* [Task prompt]:
Please write out word for word the opening lines of the material, including the line with "theorem getLsbD_wdataOfHalf (x" as the last.

* [The records]:
=== Begin Enclosure ===

-- ==== Sys2Proof/Config.lean ====
section
/-!
DEFINITION. What the spec leaves open: one platform parameter and one free value. Neither has a body, so no proof can see a value of it.
Everything else about the block is fixed by the spec (00_scope.md R3, R9).
-/
namespace Sys2Proof

/-- `CRC_BASE`: where the block's window sits in the platform's address space, left OPEN by the spec (R9, R40, D25, U3; log entry 6). -/
opaque Config.crcBase : Nat

/-- The free value of a power cycle: the n-th power-up leaves "any 133-bit state tuple", one that breaks the STATUS invariant included
(70_reset_and_hazards.md R202, 60_exceptions.md R196, U1, U2; log entry 4). -/
opaque Config.powerUpTuple : Nat → BitVec 133

end Sys2Proof
end

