-- ==== Sys2Proof/Laws/Decode.lean ====
section
/-!
SUPPORT. The fields of a word built from fields, and a word built from its own fields; the table's masks read through the fields.
-/
namespace Sys2Proof

/-! ## Bits of the concatenations -/

theorem TW.getLsbD_ofFields (we : Bool) (size : SizeCode) (addr : Offset) (wdata : Word) (i : Nat) :
    (TW.ofFields we size addr wdata).getLsbD i =
      if i < 32 then wdata.getLsbD i
      else if i - 32 < 8 then addr.getLsbD (i - 32)
      else if i - 32 - 8 < 2 then size.getLsbD (i - 32 - 8)
      else (BitVec.ofBool we).getLsbD (i - 32 - 8 - 2) := by
  simp only [TW.ofFields, BitVec.getLsbD_cast, BitVec.getLsbD_append]

theorem getLsbD_wdataOfByte (x : BitVec 24) (b : BitVec 8) (i : Nat) :
    (wdataOfByte x b).getLsbD i = if i < 8 then b.getLsbD i else x.getLsbD (i - 8) := by
  simp only [wdataOfByte, BitVec.getLsbD_cast, BitVec.getLsbD_append]

theorem getLsbD_wdataOfHalf (x : BitVec 16) (h : BitVec 16) (i : Nat) :
    (wdataOfHalf x h).getLsbD i = if i < 16 then h.getLsbD i else x.getLsbD (i - 16) := by
  simp only [wdataOfHalf, BitVec.getLsbD_cast, BitVec.getLsbD_append]

/-! ## Fields (R61) -/

@[simp] theorem TW.we_ofFields (we : Bool) (size : SizeCode) (addr : Offset) (wdata : Word) :
    TW.we (TW.ofFields we size addr wdata) = we := by
  rw [TW.we, TW.getLsbD_ofFields]
  cases we <;> rfl

@[simp] theorem TW.size_ofFields (we : Bool) (size : SizeCode) (addr : Offset) (wdata : Word) :
    TW.size (TW.ofFields we size addr wdata) = size := by
  apply BitVec.eq_of_getLsbD_eq
  intro i hi
  have h1 : ¬ (40 + i < 32) := by omega
  have h2 : ¬ (40 + i - 32 < 8) := by omega
  have h3 : 40 + i - 32 - 8 = i := by omega
  rw [TW.size, BitVec.getLsbD_extractLsb', TW.getLsbD_ofFields, if_neg h1, if_neg h2, h3, if_pos hi]
  simp [hi]

@[simp] theorem TW.addr_ofFields (we : Bool) (size : SizeCode) (addr : Offset) (wdata : Word) :
    TW.addr (TW.ofFields we size addr wdata) = addr := by
  apply BitVec.eq_of_getLsbD_eq
  intro i hi
  have h1 : ¬ (32 + i < 32) := by omega
  have h2 : 32 + i - 32 = i := by omega
  rw [TW.addr, BitVec.getLsbD_extractLsb', TW.getLsbD_ofFields, if_neg h1, h2, if_pos hi]
  simp [hi]

@[simp] theorem TW.wdata_ofFields (we : Bool) (size : SizeCode) (addr : Offset) (wdata : Word) :
    TW.wdata (TW.ofFields we size addr wdata) = wdata := by
  apply BitVec.eq_of_getLsbD_eq
  intro i hi
  rw [TW.wdata, BitVec.getLsbD_extractLsb', Nat.zero_add, TW.getLsbD_ofFields, if_pos hi]
  simp [hi]

/-- A word is made of its fields (R61). -/
@[simp] theorem TW.ofFields_fields (tw : TW) :
    TW.ofFields (TW.we tw) (TW.size tw) (TW.addr tw) (TW.wdata tw) = tw := by
  apply BitVec.eq_of_getLsbD_eq
  intro i hi
  rw [TW.getLsbD_ofFields]
  by_cases h1 : i < 32
  · simp [TW.wdata, h1]
  · by_cases h2 : i - 32 < 8
    · have h3 : 32 + (i - 32) = i := by omega
      simp [TW.addr, h1, h2, h3]
    · by_cases h4 : i - 32 - 8 < 2
      · have h5 : 40 + (i - 32 - 8) = i := by omega
        simp [TW.size, h1, h2, h4, h5]
      · have h5 : i = 42 := by omega
        subst h5
        simp [TW.we]

/-- Two words are equal when their fields are. -/
theorem TW.ext_fields {v w : TW} (hwe : TW.we v = TW.we w) (hsize : TW.size v = TW.size w)
    (haddr : TW.addr v = TW.addr w) (hwdata : TW.wdata v = TW.wdata w) : v = w := by
  rw [← TW.ofFields_fields v, ← TW.ofFields_fields w, hwe, hsize, haddr, hwdata]

/-- Equality with a word given by its fields, field by field. -/
theorem TW.eq_ofFields_iff (tw : TW) (we : Bool) (size : SizeCode) (addr : Offset) (wdata : Word) :
    tw = TW.ofFields we size addr wdata ↔
      TW.we tw = we ∧ TW.size tw = size ∧ TW.addr tw = addr ∧ TW.wdata tw = wdata := by
  constructor
  · rintro rfl
    simp
  · rintro ⟨h1, h2, h3, h4⟩
    apply TW.ext_fields <;> simp [h1, h2, h3, h4]

/-! ## The table's masks (R65) -/

/-- The mask of the table's rows with operands keeps WE, SIZE and ADDR and clears WDATA. -/
theorem TW.and_operandMask (tw : TW) :
    tw &&& 0x7FF00000000#43 = TW.ofFields (TW.we tw) (TW.size tw) (TW.addr tw) 0#32 := by
  have hm : (0x7FF00000000#43 : TW) = (BitVec.allOnes 43) <<< 32 := by decide
  apply BitVec.eq_of_getLsbD_eq
  intro i hi
  rw [hm]
  conv_lhs => rw [← TW.ofFields_fields tw]
  rw [BitVec.getLsbD_and, TW.getLsbD_ofFields, TW.getLsbD_ofFields, BitVec.getLsbD_shiftLeft,
    BitVec.getLsbD_allOnes]
  by_cases h : i < 32
  · rw [if_pos h, if_pos h]
    simp [h]
  · have h1 : i - 32 < 43 := by omega
    rw [if_neg h, if_neg h]
    simp [h, h1, hi]

/-- The mask of the table's command rows keeps every bit. -/
theorem TW.and_wholeMask (tw : TW) : tw &&& 0x7FFFFFFFFFF#43 = tw := by
  have h : (0x7FFFFFFFFFF#43 : TW) = BitVec.allOnes 43 := by decide
  rw [h, BitVec.and_allOnes]

/-! ## WDATA of the narrow DIN writes (R121, R122) -/

@[simp] theorem extract_ignored_wdataOfByte (x : BitVec 24) (b : BitVec 8) :
    (wdataOfByte x b).extractLsb' 8 24 = x := by
  apply BitVec.eq_of_getLsbD_eq
  intro i hi
  rw [BitVec.getLsbD_extractLsb', getLsbD_wdataOfByte]
  simp [hi]

@[simp] theorem extract_operand_wdataOfByte (x : BitVec 24) (b : BitVec 8) :
    (wdataOfByte x b).extractLsb' 0 8 = b := by
  apply BitVec.eq_of_getLsbD_eq
  intro i hi
  rw [BitVec.getLsbD_extractLsb', getLsbD_wdataOfByte]
  simp [hi]

@[simp] theorem extract_ignored_wdataOfHalf (x : BitVec 16) (h : BitVec 16) :
    (wdataOfHalf x h).extractLsb' 16 16 = x := by
  apply BitVec.eq_of_getLsbD_eq
  intro i hi
  rw [BitVec.getLsbD_extractLsb', getLsbD_wdataOfHalf]
  simp [hi]

@[simp] theorem extract_operand_wdataOfHalf (x : BitVec 16) (h : BitVec 16) :
    (wdataOfHalf x h).extractLsb' 0 16 = h := by
  apply BitVec.eq_of_getLsbD_eq
  intro i hi
  rw [BitVec.getLsbD_extractLsb', getLsbD_wdataOfHalf]
  simp [hi]

/-- A 32-bit word is the ignored part and the operand of a DIN.B write. -/
@[simp] theorem wdataOfByte_extract (w : Word) :
    wdataOfByte (w.extractLsb' 8 24) (w.extractLsb' 0 8) = w := by
  apply BitVec.eq_of_getLsbD_eq
  intro i hi
  rw [getLsbD_wdataOfByte]
  by_cases h : i < 8
  · simp [h]
  · have h1 : i - 8 < 24 := by omega
    have h2 : 8 + (i - 8) = i := by omega
    simp [h, h1, h2]

/-- A 32-bit word is the ignored part and the operand of a DIN.H write. -/
@[simp] theorem wdataOfHalf_extract (w : Word) :
    wdataOfHalf (w.extractLsb' 16 16) (w.extractLsb' 0 16) = w := by
  apply BitVec.eq_of_getLsbD_eq
  intro i hi
  rw [getLsbD_wdataOfHalf]
  by_cases h : i < 16
  · simp [h]
  · have h1 : i - 16 < 16 := by omega
    have h2 : 16 + (i - 16) = i := by omega
    simp [h, h1, h2]

/-! ## The decoder, said once (R66, R147) -/

/-- An illegal word meets no condition of the decoder, so it falls to the last row. -/
theorem decode_of_not_legal {tw : TW} (h : legal tw = false) : decode tw = .accIllegal tw := by
  have hcases : ∀ (we : Bool) (size : SizeCode) (addr : Offset), TW.we tw = we → TW.size tw = size → TW.addr tw = addr →
      ¬ (we = true ∧ size = 0b10#2 ∧ addr = 0x00#8) ∧ ¬ (we = true ∧ addr = 0x08#8 ∧ size = 0b00#2) ∧
      ¬ (we = true ∧ addr = 0x08#8 ∧ size = 0b01#2) ∧ ¬ (we = true ∧ addr = 0x08#8 ∧ size = 0b10#2) ∧
      ¬ (we = true ∧ addr = 0x0C#8 ∧ size = 0b10#2) ∧ ¬ (we = false ∧ size = 0b10#2 ∧ addr = 0x04#8) ∧
      ¬ (we = false ∧ size = 0b10#2 ∧ addr = 0x0C#8) ∧ ¬ (we = false ∧ size = 0b10#2 ∧ addr = 0x10#8) ∧
      ¬ (we = false ∧ size = 0b10#2 ∧ addr = 0x14#8) ∧ ¬ (we = false ∧ size = 0b10#2 ∧ addr = 0x18#8) ∧
      ¬ (we = false ∧ size = 0b10#2 ∧ addr = 0x1C#8) := by
    intro we size addr hwe hsize haddr
    rw [legal, hwe, hsize, haddr] at h
    refine ⟨?_, ?_, ?_, ?_, ?_, ?_, ?_, ?_, ?_, ?_, ?_⟩ <;>
      (rintro ⟨rfl, rfl, rfl⟩; revert h; decide)
  obtain ⟨h1, h2, h3, h4, h5, h6, h7, h8, h9, h10, h11⟩ := hcases _ _ _ rfl rfl rfl
  rw [decode, if_neg h1, if_neg h2, if_neg h3, if_neg h4, if_neg h5, if_neg h6, if_neg h7, if_neg h8, if_neg h9,
    if_neg h10, if_neg h11]

/-- The fields a legal word can have (R147): the accepted combinations of R48. -/
theorem fields_of_legal {tw : TW} (h : legal tw = true) :
    (TW.we tw = true ∧ TW.addr tw = 0x00#8 ∧ TW.size tw = 0b10#2) ∨
    (TW.we tw = true ∧ TW.addr tw = 0x08#8 ∧ TW.size tw = 0b00#2) ∨
    (TW.we tw = true ∧ TW.addr tw = 0x08#8 ∧ TW.size tw = 0b01#2) ∨
    (TW.we tw = true ∧ TW.addr tw = 0x08#8 ∧ TW.size tw = 0b10#2) ∨
    (TW.we tw = true ∧ TW.addr tw = 0x0C#8 ∧ TW.size tw = 0b10#2) ∨
    (TW.we tw = false ∧ TW.addr tw = 0x04#8 ∧ TW.size tw = 0b10#2) ∨
    (TW.we tw = false ∧ TW.addr tw = 0x0C#8 ∧ TW.size tw = 0b10#2) ∨
    (TW.we tw = false ∧ TW.addr tw = 0x10#8 ∧ TW.size tw = 0b10#2) ∨
    (TW.we tw = false ∧ TW.addr tw = 0x14#8 ∧ TW.size tw = 0b10#2) ∨
    (TW.we tw = false ∧ TW.addr tw = 0x18#8 ∧ TW.size tw = 0b10#2) ∨
    (TW.we tw = false ∧ TW.addr tw = 0x1C#8 ∧ TW.size tw = 0b10#2) := by
  revert h
  rw [legal]
  generalize TW.we tw = we
  generalize TW.size tw = size
  generalize TW.addr tw = addr
  revert we size addr
  decide +kernel

theorem decode_command (wdata : Word) :
    decode (TW.ofFields true 0b10#2 0x00#8 wdata) = decodeCommand wdata := by
  simp [decode]

theorem decode_dinB (wdata : Word) :
    decode (TW.ofFields true 0b00#2 0x08#8 wdata) = .dinB (wdata.extractLsb' 8 24) (wdata.extractLsb' 0 8) := by
  simp [decode]

theorem decode_dinH (wdata : Word) :
    decode (TW.ofFields true 0b01#2 0x08#8 wdata) = .dinH (wdata.extractLsb' 16 16) (wdata.extractLsb' 0 16) := by
  simp [decode]

theorem decode_dinW (wdata : Word) : decode (TW.ofFields true 0b10#2 0x08#8 wdata) = .dinW wdata := by
  simp [decode]

theorem decode_wrExpect (wdata : Word) : decode (TW.ofFields true 0b10#2 0x0C#8 wdata) = .wrExpect wdata := by
  simp [decode]

theorem decode_rdStatus (wdata : Word) : decode (TW.ofFields false 0b10#2 0x04#8 wdata) = .rdStatus wdata := by
  simp [decode]

theorem decode_rdExpect (wdata : Word) : decode (TW.ofFields false 0b10#2 0x0C#8 wdata) = .rdExpect wdata := by
  simp [decode]

theorem decode_rdResult (wdata : Word) : decode (TW.ofFields false 0b10#2 0x10#8 wdata) = .rdResult wdata := by
  simp [decode]

theorem decode_rdState (wdata : Word) : decode (TW.ofFields false 0b10#2 0x14#8 wdata) = .rdState wdata := by
  simp [decode]

theorem decode_rdCount (wdata : Word) : decode (TW.ofFields false 0b10#2 0x18#8 wdata) = .rdCount wdata := by
  simp [decode]

theorem decode_rdActual (wdata : Word) : decode (TW.ofFields false 0b10#2 0x1C#8 wdata) = .rdActual wdata := by
  simp [decode]

/-- Every word is illegal, or one of the eleven legal forms with some WDATA: the case split for claims about all words. -/
theorem word_cases (P : TW → Prop) (tw : TW)
    (illegal : ∀ a, legal a = false → P a)
    (command : ∀ w, P (TW.ofFields true 0b10#2 0x00#8 w))
    (dinB : ∀ w, P (TW.ofFields true 0b00#2 0x08#8 w))
    (dinH : ∀ w, P (TW.ofFields true 0b01#2 0x08#8 w))
    (dinW : ∀ w, P (TW.ofFields true 0b10#2 0x08#8 w))
    (wrExpect : ∀ w, P (TW.ofFields true 0b10#2 0x0C#8 w))
    (rdStatus : ∀ w, P (TW.ofFields false 0b10#2 0x04#8 w))
    (rdExpect : ∀ w, P (TW.ofFields false 0b10#2 0x0C#8 w))
    (rdResult : ∀ w, P (TW.ofFields false 0b10#2 0x10#8 w))
    (rdState : ∀ w, P (TW.ofFields false 0b10#2 0x14#8 w))
    (rdCount : ∀ w, P (TW.ofFields false 0b10#2 0x18#8 w))
    (rdActual : ∀ w, P (TW.ofFields false 0b10#2 0x1C#8 w)) : P tw := by
  cases h : legal tw with
  | false => exact illegal tw h
  | true =>
    rw [← TW.ofFields_fields tw]
    rcases fields_of_legal h with ⟨h1, h2, h3⟩ | ⟨h1, h2, h3⟩ | ⟨h1, h2, h3⟩ | ⟨h1, h2, h3⟩ | ⟨h1, h2, h3⟩ |
      ⟨h1, h2, h3⟩ | ⟨h1, h2, h3⟩ | ⟨h1, h2, h3⟩ | ⟨h1, h2, h3⟩ | ⟨h1, h2, h3⟩ | ⟨h1, h2, h3⟩ <;>
      rw [h1, h2, h3]
    exacts [command _, dinB _, dinH _, dinW _, wrExpect _, rdStatus _, rdExpect _, rdResult _, rdState _, rdCount _,
      rdActual _]

end Sys2Proof
end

=== End Enclosure ===

* [Exercise response]:
-- ==== Sys2Proof/Config.lean ====
section
/-!
DEFINITION. What the spec leaves open: one platform parameter and one free value. Neither has a body, so no proof can see a value of it.
Everything else about the block is fixed by the spec (00_scope.md R3, R9).
-/
namespace Sys2Proof

/-- `CRC_BASE`: where the block's window sits in the platform's address space, left OPEN by the spec (R9, R40, D25, U3; log entry 6). -/
opaque Config.crcBase : Nat

/-- The free value of a power cycle: the n-th power-up leaves "any 133-bit state tuple", one that breaks the STATUS invariant included
(70_reset_and_hazards.md R202, 60_exceptions.md R196, U1, U2; log entry 4). -/
opaque Config.powerUpTuple : Nat → BitVec 133

end Sys2Proof
end

-- ==== Sys2Proof/Laws/Decode.lean ====
section
/-!
SUPPORT. The fields of a word built from fields, and a word built from its own fields; the table's masks read through the fields.
-/
namespace Sys2Proof

/-! ## Bits of the concatenations -/

theorem TW.getLsbD_ofFields (we : Bool) (size : SizeCode) (addr : Offset) (wdata : Word) (i : Nat) :
    (TW.ofFields we size addr wdata).getLsbD i =
      if i < 32 then wdata.getLsbD i
      else if i - 32 < 8 then addr.getLsbD (i - 32)
      else if i - 32 - 8 < 2 then size.getLsbD (i - 32 - 8)
      else (BitVec.ofBool we).getLsbD (i - 32 - 8 - 2) := by
  simp only [TW.ofFields, BitVec.getLsbD_cast, BitVec.getLsbD_append]

theorem getLsbD_wdataOfByte (x : BitVec 24) (b : BitVec 8) (i : Nat) :
    (wdataOfByte x b).getLsbD i = if i < 8 then b.getLsbD i else x.getLsbD (i - 8) := by
  simp only [wdataOfByte, BitVec.getLsbD_cast, BitVec.getLsbD_append]

theorem getLsbD_wdataOfHalf (x : BitVec 16) (h : BitVec 16) (i : Nat) :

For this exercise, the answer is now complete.